Next, for each triangle call the BootChainLadder function (available in the ChainLadder library), running 5000 iterations and retaining only the total IBNR samples (discarding IBNR simulations by accident year). We replace simulated values less than or equal to 1 with 1:

ibnrSimsDF = foreach(
    ii=1:length(triData), .inorder=TRUE, .errorhandling="stop",
    .combine="cbind.data.frame", .final=setDT
) %do% {
    tri = triData[[ii]]
    bcl = BootChainLadder(tri, R=5000, process.distr="gamma")
    lobSims = bcl$IBNR.Totals
    lobSims[lobSims<1] = 1
    lobSims
}

# Set names of each column in simsDataDF to associated LOB.
names(ibnrSimsDF) = names(triData)

Inspecting ibnrSimsDF yields:

> head(ibnrSimsDF)
     wkcomp prodliab  comauto  othliab
1: 213282.5 309.9531 207524.1 836339.0
2: 185281.3 453.1356 228032.9 876116.3
3: 178462.7 263.7076 246759.9 633045.5
4: 204928.1 169.7184 246953.0 641145.2
5: 168382.3 408.6908 213764.4 717701.9
6: 158486.8 194.0509 227606.5 711641.2

ibnrSimsDF contains 5000 rows, with the value in each row representing the total simulated reserve need across all accident years for the lob in question. It is possible to produce histograms of the simulated total IBNR using ggplot2. The code that follows generates a faceted quad-plot of the sampling distribution of total IBNR for each lob, with a vertical dashed red line marking the location of the distribution mean. We first transform ibnrSimsDF into a ggplot2-compatible format (which is ggDF):

# Create faceted quad-plot representing sampling distribution of total IBNR.
ggDF = data.table::melt(
    ibnrSimsDF, measure.vars=names(ibnrSimsDF), value.name="ibnr", 
    variable.name="lob", variable.factor=FALSE
    )

# Add mean.ibnr for huistogram overlay.
ggDF[,mean.ibnr:=mean(ibnr, na.rm=TRUE), by="lob"]

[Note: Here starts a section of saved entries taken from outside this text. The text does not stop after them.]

-- ==== Sys2Proof/Machine/Responder.lean ====
section
/-! DEFINITION. The responder sequencer, component C3 part 4 (spec/45_responder_engine.md R280 to R303): one definition
per transition, and one per event that says which transition each state takes. All of it has the guard
`mode = Responder`. -/

namespace Sys2Proof.Machine

/-- `resp_state <- r`. -/
def respGoto (r : RespState) (s : State) : State := { s with respState := r }

/-- A frame is handed to the foreground: `frame_ready <- true`, COMPLETE. -/
def respComplete (s : State) : State := respGoto .complete (raiseFrameReady s)

/-! ### Reception (R281 to R291) -/

/-- R282, R289: an accepted break of duration `d` that ended at `t`. -/
def respBreakOk (t d : Nat) (s : State) : State :=
  respGoto .measureMab
    (rxBegin { s with timing.rxBreakDur := d, timing.tRise := t, timing.rxMarkDur := 0 })

/-- R282: the end of a break of duration `d`. -/
def respBreakEnd (t d : Nat) (s : State) : State :=
  if Config.respRxBreakMin ≤ d ∧ d ≤ Config.respRxBreakMax then respBreakOk t d s
  else respGoto .idle (inc (if d < Config.respRxBreakMin then .rdmShortFrame else .rdmLengthMismatch) s)

/-- R289: what was received of a frame cut short by a break is counted. -/
def finalizeCut (s : State) : Except Fault State :=
  if s.rx.count = 0 then .ok s
  else do
    let sc ← fbRead s 0
    if sc = Config.scDmx then return inc .dmxFrames s
    else if sc = Config.scRdm then
      let (_, checked) ← validateFrame s.rx.count s
      return checked
    else return s

/-- R289: a break of duration `d` inside a frame. -/
def respBreakInside (t d : Nat) (s : State) : Except Fault State := do
  let counted ← finalizeCut (disarm s)
  if d ≤ Config.respRxBreakMax then
    return respBreakOk t d { counted with timing.tFall := counted.timing.lastFall }
  else
    let dropped := inc .rdmLengthMismatch counted
    return respGoto .idle { dropped with rx.count := 0 }

/-- R301: a break edge during a reply: the rest of the reply is discarded. -/
def respDiscardReply (s : State) : State :=
  let quiet := setDir .rx (disarm (flush s))
  { quiet with reply.len := 0, rx.count := 0 }

/-- R281, R282, R283, R286, R292, R301: `Fall(t)`. -/
def respFall (t : Nat) (s : State) : State :=
  if respDrives s.respState then
    let restarted := respDiscardReply s
    respGoto .measureBreak { restarted with timing.tFall := t }
  else
    match s.respState with
    | .idle => respGoto .measureBreak { s with timing.tFall := t }
    | .measureBreak => { s with timing.tFall := t }
    | .measureMab =>
      { s with
        timing.lastFall := t
        timing.rxMarkDur := if s.timing.rxMarkDur = 0 then t - s.timing.tRise else s.timing.rxMarkDur }
    | .collectSlots => { s with timing.lastFall := t }
    | .complete => s
    | .dispatch => s
    | .waitDelay => s
    | .driveBreak => s
    | .driveMark => s
    | .writeSlots => s
    | .waitTxDone => s
    | .guard => s

/-- R283, R286, R289: a rising edge in MEASURE_MAB or COLLECT_SLOTS: the low period just ended was a break, or the edge of
a character. -/
def respRiseInside (t : Nat) (s : State) : Except Fault State :=
  if Config.respRxBreakMin ≤ t - s.timing.lastFall then respBreakInside t (t - s.timing.lastFall) s else .ok s

/-- R282, R283, R286, R289, R292, R301: `Rise(t)`. -/
def respRise (t : Nat) (s : State) : Except Fault State :=
  if respDrives s.respState then .ok (respGoto .idle (respDiscardReply s))
  else
    match s.respState with
    | .measureBreak => .ok (respBreakEnd t (t - s.timing.tFall) s)
    | .measureMab => respRiseInside t s
    | .collectSlots => respRiseInside t s
    | .idle => .ok s
    | .complete => .ok s
    | .dispatch => .ok s
    | .waitDelay => .ok s
    | .driveBreak => .ok s
    | .driveMark => .ok s
    | .writeSlots => .ok s
    | .waitTxDone => .ok s
    | .guard => .ok s

/-- R283: the first byte, the start code. -/
def respStartCode (b : Byte) (t : Nat) (s : State) : Except Fault State := do
  let stored := storeByte b t s
  let wait ← interslotTimeout stored
  return respGoto .collectSlots (arm (t + wait) stored)

/-- R284: a byte after the first. -/
def respSlot (b : Byte) (t : Nat) (s : State) : Except Fault State := do
  let stored := storeByte b t s
  let done ← lengthReached stored
  if done then return respComplete (disarm stored)
  else
    let wait ← interslotTimeout stored
    return arm (t + wait) stored

/-- R283, R284, R292, R301: `Byte(b, t)`. -/
def respByte (b : Byte) (t : Nat) (s : State) : Except Fault State :=
  match s.respState with
  | .measureMab => respStartCode b t s
  | .collectSlots => respSlot b t s
  | .idle => .ok s
  | .measureBreak => .ok s
  | .complete => .ok s
  | .dispatch => .ok s
  | .waitDelay => .ok s
  | .driveBreak => .ok s
  | .driveMark => .ok s
  | .writeSlots => .ok s
  | .waitTxDone => .ok s
  | .guard => .ok s

/-- R291: a UART error inside a frame aborts it. -/
def respErrAbort (kind : UartErr) (s : State) : State :=
  let counted := disarm (inc (uartCounter kind) s)
  respGoto .idle { counted with rx.count := 0 }

/-- R291, R292, R301: `Err(kind, t)`. -/
def respErr (kind : UartErr) (s : State) : State :=
  match s.respState with
  | .idle => inc (uartCounter kind) s
  | .measureBreak => inc (uartCounter kind) s
  | .measureMab => respErrAbort kind s
  | .collectSlots => respErrAbort kind s
  | .complete => s
  | .dispatch => s
  | .waitDelay => s
  | .driveBreak => s
  | .driveMark => s
  | .writeSlots => s
  | .waitTxDone => s
  | .guard => s

/-! ### Validation, dispatch and the handler's answer (R290, R293) -/

/-- R290: an RDM frame is validated, and dispatched where it is Ok. -/
def respConsumeRdm (s : State) : Except Fault State := do
  let (r, checked) ← validateFrame s.rx.count s
  if r = .ok then
    let h ← fbHeader s
    let owned := inc .rdmFrames checked
    return respGoto .dispatch
      { owned with fbOwner := .responder, dispatch := some { len := s.rx.count, header := h } }
  else return respGoto .idle checked

/-- R290: consuming a completed frame. -/
def respConsume (s : State) : Except Fault State := do
  let sc ← fbRead s 0
  if sc = Config.scDmx then return respGoto .idle (inc .dmxFrames (clearFrameReady s))
  else if sc = Config.scRdm then respConsumeRdm (clearFrameReady s)
  else return respGoto .idle (clearFrameReady s)

/-- R293: `fb` goes back to the transceiver. -/
def reclaimFb (s : State) : State := { s with fbOwner := .transceiver, dispatch := none }

/-- R293: `schedule_reply()`, with the drawn jitter of R296. -/
def scheduleReply (len : Nat) (raw : Bool) (s : State) : State :=
  respGoto .waitDelay
    (drawNext
      (arm (max s.time (s.timing.tLastByte + s.params.responderDelay.toNat + drawnJitter s))
        { s with reply := { len := len, raw := raw } }))

/-- R293: `HandlerReturn(n)` in DISPATCH. -/
def respHandlerReturn (n : Int) (s : State) : Except Fault State :=
  if (Config.frameBufSize : Int) < n then .error (.replyTooLong n)
  else if 0 < n then .ok (scheduleReply n.toNat false (reclaimFb s))
  else if n = -24 then .ok (scheduleReply Config.dubResponseLength true (reclaimFb s))
  else .ok (respGoto .idle (reclaimFb s))

/-- R293: `handler_return(n)`; ignored outside DISPATCH, and not accepted from the host port (R100). -/
def execHandlerReturn (n : U16) (s : State) : Outcome :=
  internalOnly s
    (if s.mode = .responder ∧ s.respState = .dispatch ∧ s.fbOwner = .responder then
      toOutcome (respHandlerReturn n.toInt s)
     else .next s)

/-! ### Reply transmission (R297 to R300) -/

/-- R297, R298: the state after a feed, RESP_WRITE_SLOTS while slots remain. -/
def respAfterFeed (s : State) : State := respGoto (if s.tx.index < s.tx.len then .writeSlots else .waitTxDone) s

/-- R297: start of the reply. No slot of it has been fed (R19; log entry 14). -/
def startReply (s : State) : Except Fault State :=
  let driven := setDir .tx s
  let loaded : State := { driven with tx := { index := 0, len := s.reply.len } }
  if s.reply.raw then (startSlots loaded).map respAfterFeed else .ok (respGoto .driveBreak (startBreak loaded))

/-- R285, R297, R298, R300: `TimerMatch`; the timer is already disarmed (R214). -/
def respTimerMatch (s : State) : Except Fault State :=
  match s.respState with
  | .collectSlots => .ok (respComplete s)
  | .waitDelay => startReply s
  | .driveBreak => .ok (respGoto .driveMark (endBreak s))
  | .driveMark => (startSlots s).map respAfterFeed
  | .guard => .ok (respGoto .idle (setDir .rx s))
  | .idle => .ok s
  | .measureBreak => .ok s
  | .measureMab => .ok s
  | .complete => .ok s
  | .dispatch => .ok s
  | .writeSlots => .ok s
  | .waitTxDone => .ok s

/-- R298: `TxFifoSpace` in RESP_WRITE_SLOTS, when it is enabled (R209). -/
def respFifoSpace (s : State) : Except Fault State :=
  (feed s).map (fun s' => if s'.tx.index = s'.tx.len then respGoto .waitTxDone s' else s')

/-- R299: `TxShiftEmpty` in RESP_WAIT_TX_DONE, when it is enabled (R208): the direction line stays at TX. -/
def respShiftEmpty (s : State) : State := respGoto .guard (arm (s.time + Config.respGuardband) (setLine .mark s))

end Sys2Proof.Machine
end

ggplot(ggDF, aes(x=ibnr)) + 
    geom_histogram(bins=35, color="black", fill="white") + 
    geom_vline(
        aes(xintercept=mean.ibnr), color="red", linetype="dashed", size=1
        ) +
    theme(
        axis.title.y=element_blank(), axis.text.y=element_blank(),
        axis.ticks.y=element_blank(), axis.title.x=element_blank()
        ) + 
    scale_x_continuous(
        labels=function(x) format(x, big.mark=",", scientific=FALSE)
        ) +
    facet_wrap(~lob, scales="free")

Running the code above produces:

Quantifying Total Reserve Variability

If all we are trying to do is determine the expected value of the reserve run-off, we can calculate the expected value for each lob separately and add all the expectations together. However, if we are trying to quantify a value other than the mean (such as the 75th percentile), we cannot simply sum across lines of business. If we do so, we will overstate the aggregate reserve need. The only time the sum of each lob’s 75th percentile would be appropriate for the aggregate reserve indication is when all lines are fully correlated with each other, which is highly unlikely.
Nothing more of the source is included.